For each line below that contains the word "before", return that line.

--- DATA EXTRACTS ---

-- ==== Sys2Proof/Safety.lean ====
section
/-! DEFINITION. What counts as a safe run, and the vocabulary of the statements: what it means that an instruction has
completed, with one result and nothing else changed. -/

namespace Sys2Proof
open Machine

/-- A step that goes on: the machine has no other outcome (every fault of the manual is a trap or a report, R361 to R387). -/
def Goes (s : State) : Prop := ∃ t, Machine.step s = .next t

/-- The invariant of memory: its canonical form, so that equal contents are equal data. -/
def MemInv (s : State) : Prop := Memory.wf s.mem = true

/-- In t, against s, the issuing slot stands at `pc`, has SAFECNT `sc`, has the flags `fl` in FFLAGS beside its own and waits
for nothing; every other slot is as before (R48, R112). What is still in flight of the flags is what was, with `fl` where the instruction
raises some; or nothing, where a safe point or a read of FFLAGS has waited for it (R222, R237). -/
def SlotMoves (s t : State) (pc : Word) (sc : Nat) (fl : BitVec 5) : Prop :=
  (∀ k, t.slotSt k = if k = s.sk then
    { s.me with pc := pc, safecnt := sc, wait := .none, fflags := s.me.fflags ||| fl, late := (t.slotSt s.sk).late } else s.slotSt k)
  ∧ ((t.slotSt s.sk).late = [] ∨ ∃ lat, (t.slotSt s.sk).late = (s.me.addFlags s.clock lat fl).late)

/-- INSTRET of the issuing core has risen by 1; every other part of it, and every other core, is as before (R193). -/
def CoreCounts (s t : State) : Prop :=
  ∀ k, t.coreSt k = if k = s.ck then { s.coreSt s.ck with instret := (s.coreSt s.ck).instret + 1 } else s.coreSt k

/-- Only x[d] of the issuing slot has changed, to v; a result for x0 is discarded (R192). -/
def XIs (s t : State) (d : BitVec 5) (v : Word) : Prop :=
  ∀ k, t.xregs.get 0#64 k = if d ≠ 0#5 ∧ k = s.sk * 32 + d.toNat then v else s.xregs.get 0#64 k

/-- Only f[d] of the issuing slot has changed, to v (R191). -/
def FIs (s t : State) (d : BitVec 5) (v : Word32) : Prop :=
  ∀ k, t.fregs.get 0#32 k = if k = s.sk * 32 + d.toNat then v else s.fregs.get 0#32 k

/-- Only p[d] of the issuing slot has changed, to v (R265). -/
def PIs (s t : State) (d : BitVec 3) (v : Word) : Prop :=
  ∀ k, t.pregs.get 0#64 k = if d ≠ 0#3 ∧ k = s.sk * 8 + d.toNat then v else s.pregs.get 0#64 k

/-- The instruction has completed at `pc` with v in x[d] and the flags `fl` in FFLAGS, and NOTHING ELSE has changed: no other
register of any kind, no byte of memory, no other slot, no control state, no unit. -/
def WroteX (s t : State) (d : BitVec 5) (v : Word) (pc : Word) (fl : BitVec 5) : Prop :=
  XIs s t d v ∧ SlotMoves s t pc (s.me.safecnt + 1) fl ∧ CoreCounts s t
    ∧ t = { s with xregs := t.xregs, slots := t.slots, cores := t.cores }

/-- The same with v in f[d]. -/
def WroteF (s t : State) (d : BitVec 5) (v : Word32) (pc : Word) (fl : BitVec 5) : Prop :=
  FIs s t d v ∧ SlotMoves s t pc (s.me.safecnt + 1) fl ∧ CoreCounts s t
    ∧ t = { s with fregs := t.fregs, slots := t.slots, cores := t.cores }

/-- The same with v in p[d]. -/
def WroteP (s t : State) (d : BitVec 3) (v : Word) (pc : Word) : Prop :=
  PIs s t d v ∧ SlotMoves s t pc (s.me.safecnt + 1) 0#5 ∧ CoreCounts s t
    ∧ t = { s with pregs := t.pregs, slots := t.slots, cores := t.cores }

---

* [RESULT OF THIS EXERCISE]
for nothing; every other slot is as before (R48, R112). What is still in flight of the flags is what was, with `fl` where the instruction
/-- INSTRET of the issuing core has risen by 1; every other part of it, and every other core, is as before (R193). -/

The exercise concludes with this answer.